Top of TASK MATERIAL
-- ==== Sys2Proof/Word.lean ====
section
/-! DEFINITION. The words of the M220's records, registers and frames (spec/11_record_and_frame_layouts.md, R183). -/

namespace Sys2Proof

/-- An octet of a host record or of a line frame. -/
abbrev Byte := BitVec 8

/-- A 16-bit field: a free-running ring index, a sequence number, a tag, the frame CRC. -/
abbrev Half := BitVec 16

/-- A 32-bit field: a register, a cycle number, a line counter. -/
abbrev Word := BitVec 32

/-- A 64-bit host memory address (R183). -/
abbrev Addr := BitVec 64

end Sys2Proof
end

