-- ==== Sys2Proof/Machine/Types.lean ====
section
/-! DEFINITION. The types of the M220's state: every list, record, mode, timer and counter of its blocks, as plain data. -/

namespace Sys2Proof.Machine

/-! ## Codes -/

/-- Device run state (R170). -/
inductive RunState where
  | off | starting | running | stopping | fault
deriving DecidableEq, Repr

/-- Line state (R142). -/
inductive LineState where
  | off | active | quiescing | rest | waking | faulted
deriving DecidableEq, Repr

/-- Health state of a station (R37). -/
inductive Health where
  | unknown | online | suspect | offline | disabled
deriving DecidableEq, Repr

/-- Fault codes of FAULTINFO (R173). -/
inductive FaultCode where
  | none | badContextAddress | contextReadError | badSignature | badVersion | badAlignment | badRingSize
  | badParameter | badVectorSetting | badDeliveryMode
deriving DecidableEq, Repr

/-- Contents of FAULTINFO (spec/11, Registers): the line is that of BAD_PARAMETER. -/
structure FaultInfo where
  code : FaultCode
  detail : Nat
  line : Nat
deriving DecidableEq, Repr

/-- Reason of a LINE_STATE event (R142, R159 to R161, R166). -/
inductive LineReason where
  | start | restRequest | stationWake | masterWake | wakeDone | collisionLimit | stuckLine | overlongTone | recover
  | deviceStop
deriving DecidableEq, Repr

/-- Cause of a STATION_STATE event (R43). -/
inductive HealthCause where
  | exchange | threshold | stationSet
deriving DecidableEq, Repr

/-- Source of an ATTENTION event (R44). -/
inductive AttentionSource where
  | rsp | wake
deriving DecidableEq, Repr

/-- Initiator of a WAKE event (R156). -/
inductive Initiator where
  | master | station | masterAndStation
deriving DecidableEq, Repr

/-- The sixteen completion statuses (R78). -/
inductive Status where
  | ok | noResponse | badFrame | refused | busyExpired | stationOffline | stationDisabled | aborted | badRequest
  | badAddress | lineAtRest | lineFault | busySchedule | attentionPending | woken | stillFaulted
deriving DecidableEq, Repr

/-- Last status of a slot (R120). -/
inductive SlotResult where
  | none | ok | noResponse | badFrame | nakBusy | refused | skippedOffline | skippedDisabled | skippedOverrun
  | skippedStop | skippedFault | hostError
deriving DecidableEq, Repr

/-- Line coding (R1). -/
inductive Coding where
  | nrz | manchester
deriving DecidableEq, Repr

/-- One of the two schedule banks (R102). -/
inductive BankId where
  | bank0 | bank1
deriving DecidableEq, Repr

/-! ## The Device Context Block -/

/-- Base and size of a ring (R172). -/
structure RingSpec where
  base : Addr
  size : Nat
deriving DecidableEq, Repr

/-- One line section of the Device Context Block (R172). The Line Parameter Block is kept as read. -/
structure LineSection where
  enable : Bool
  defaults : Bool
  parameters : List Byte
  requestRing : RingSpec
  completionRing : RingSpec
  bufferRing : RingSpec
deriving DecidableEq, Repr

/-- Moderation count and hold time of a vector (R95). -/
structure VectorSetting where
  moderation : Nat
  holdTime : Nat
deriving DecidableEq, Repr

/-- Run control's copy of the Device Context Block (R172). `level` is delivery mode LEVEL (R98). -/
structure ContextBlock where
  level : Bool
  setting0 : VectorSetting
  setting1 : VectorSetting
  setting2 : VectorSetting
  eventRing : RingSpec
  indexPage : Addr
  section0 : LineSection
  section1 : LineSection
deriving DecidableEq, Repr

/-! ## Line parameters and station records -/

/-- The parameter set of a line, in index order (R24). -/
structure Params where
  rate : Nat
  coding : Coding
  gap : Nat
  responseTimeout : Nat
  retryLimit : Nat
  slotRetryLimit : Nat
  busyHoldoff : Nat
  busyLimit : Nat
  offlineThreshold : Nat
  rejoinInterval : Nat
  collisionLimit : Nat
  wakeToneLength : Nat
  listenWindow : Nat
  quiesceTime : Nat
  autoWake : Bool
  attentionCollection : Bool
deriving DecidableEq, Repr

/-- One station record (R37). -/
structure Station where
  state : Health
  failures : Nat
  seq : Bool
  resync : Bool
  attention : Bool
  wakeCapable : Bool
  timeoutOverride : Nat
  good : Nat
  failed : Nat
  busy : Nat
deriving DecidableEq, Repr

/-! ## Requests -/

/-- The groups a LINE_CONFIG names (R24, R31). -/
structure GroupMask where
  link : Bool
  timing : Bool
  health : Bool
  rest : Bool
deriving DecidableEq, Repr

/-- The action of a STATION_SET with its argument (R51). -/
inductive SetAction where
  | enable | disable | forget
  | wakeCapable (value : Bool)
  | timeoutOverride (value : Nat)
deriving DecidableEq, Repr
Bottom of TASK MATERIAL
After reading the data, retype all of it exactly as it reads.

-- ==== Sys2Proof/Word.lean ====
section
/-! DEFINITION. The words of the M220's records, registers and frames (spec/11_record_and_frame_layouts.md, R183). -/

namespace Sys2Proof

/-- An octet of a host record or of a line frame. -/
abbrev Byte := BitVec 8

/-- A 16-bit field: a free-running ring index, a sequence number, a tag, the frame CRC. -/
abbrev Half := BitVec 16

/-- A 32-bit field: a register, a cycle number, a line counter. -/
abbrev Word := BitVec 32

/-- A 64-bit host memory address (R183). -/
abbrev Addr := BitVec 64

end Sys2Proof
end

-- ==== Sys2Proof/Machine/Types.lean ====
section
/-! DEFINITION. The types of the M220's state: every list, record, mode, timer and counter of its blocks, as plain data. -/

namespace Sys2Proof.Machine

/-! ## Codes -/

/-- Device run state (R170). -/
inductive RunState where
  | off | starting | running | stopping | fault
deriving DecidableEq, Repr

/-- Line state (R142). -/
inductive LineState where
  | off | active | quiescing | rest | waking | faulted
deriving DecidableEq, Repr

/-- Health state of a station (R37). -/
inductive Health where
  | unknown | online | suspect | offline | disabled
deriving DecidableEq, Repr

/-- Fault codes of FAULTINFO (R173). -/
inductive FaultCode where
  | none | badContextAddress | contextReadError | badSignature | badVersion | badAlignment | badRingSize
  | badParameter | badVectorSetting | badDeliveryMode
deriving DecidableEq, Repr

/-- Contents of FAULTINFO (spec/11, Registers): the line is that of BAD_PARAMETER. -/
structure FaultInfo where
  code : FaultCode
  detail : Nat
  line : Nat
deriving DecidableEq, Repr

/-- Reason of a LINE_STATE event (R142, R159 to R161, R166). -/
inductive LineReason where
  | start | restRequest | stationWake | masterWake | wakeDone | collisionLimit | stuckLine | overlongTone | recover
  | deviceStop
deriving DecidableEq, Repr

/-- Cause of a STATION_STATE event (R43). -/
inductive HealthCause where
  | exchange | threshold | stationSet
deriving DecidableEq, Repr

/-- Source of an ATTENTION event (R44). -/
inductive AttentionSource where
  | rsp | wake
deriving DecidableEq, Repr

/-- Initiator of a WAKE event (R156). -/
inductive Initiator where
  | master | station | masterAndStation
deriving DecidableEq, Repr

/-- The sixteen completion statuses (R78). -/
inductive Status where
  | ok | noResponse | badFrame | refused | busyExpired | stationOffline | stationDisabled | aborted | badRequest
  | badAddress | lineAtRest | lineFault | busySchedule | attentionPending | woken | stillFaulted
deriving DecidableEq, Repr

/-- Last status of a slot (R120). -/
inductive SlotResult where
  | none | ok | noResponse | badFrame | nakBusy | refused | skippedOffline | skippedDisabled | skippedOverrun
  | skippedStop | skippedFault | hostError
deriving DecidableEq, Repr

/-- Line coding (R1). -/
inductive Coding where
  | nrz | manchester
deriving DecidableEq, Repr

/-- One of the two schedule banks (R102). -/
inductive BankId where
  | bank0 | bank1
deriving DecidableEq, Repr

/-! ## The Device Context Block -/

/-- Base and size of a ring (R172). -/
structure RingSpec where
  base : Addr
  size : Nat
deriving DecidableEq, Repr

/-- One line section of the Device Context Block (R172). The Line Parameter Block is kept as read. -/
structure LineSection where
  enable : Bool
  defaults : Bool
  parameters : List Byte
  requestRing : RingSpec
  completionRing : RingSpec
  bufferRing : RingSpec
deriving DecidableEq, Repr

/-- Moderation count and hold time of a vector (R95). -/
structure VectorSetting where
  moderation : Nat
  holdTime : Nat
deriving DecidableEq, Repr

/-- Run control's copy of the Device Context Block (R172). `level` is delivery mode LEVEL (R98). -/
structure ContextBlock where
  level : Bool
  setting0 : VectorSetting
  setting1 : VectorSetting
  setting2 : VectorSetting
  eventRing : RingSpec
  indexPage : Addr
  section0 : LineSection
  section1 : LineSection
deriving DecidableEq, Repr

/-! ## Line parameters and station records -/

/-- The parameter set of a line, in index order (R24). -/
structure Params where
  rate : Nat
  coding : Coding
  gap : Nat
  responseTimeout : Nat
  retryLimit : Nat
  slotRetryLimit : Nat
  busyHoldoff : Nat
  busyLimit : Nat
  offlineThreshold : Nat
  rejoinInterval : Nat
  collisionLimit : Nat
  wakeToneLength : Nat
  listenWindow : Nat
  quiesceTime : Nat
  autoWake : Bool
  attentionCollection : Bool
deriving DecidableEq, Repr

/-- One station record (R37). -/
structure Station where
  state : Health
  failures : Nat
  seq : Bool
  resync : Bool
  attention : Bool
  wakeCapable : Bool
  timeoutOverride : Nat
  good : Nat
  failed : Nat
  busy : Nat
deriving DecidableEq, Repr

/-! ## Requests -/

/-- The groups a LINE_CONFIG names (R24, R31). -/
structure GroupMask where
  link : Bool
  timing : Bool
  health : Bool
  rest : Bool
deriving DecidableEq, Repr

/-- The action of a STATION_SET with its argument (R51). -/
inductive SetAction where
  | enable | disable | forget
  | wakeCapable (value : Bool)
  | timeoutOverride (value : Nat)
deriving DecidableEq, Repr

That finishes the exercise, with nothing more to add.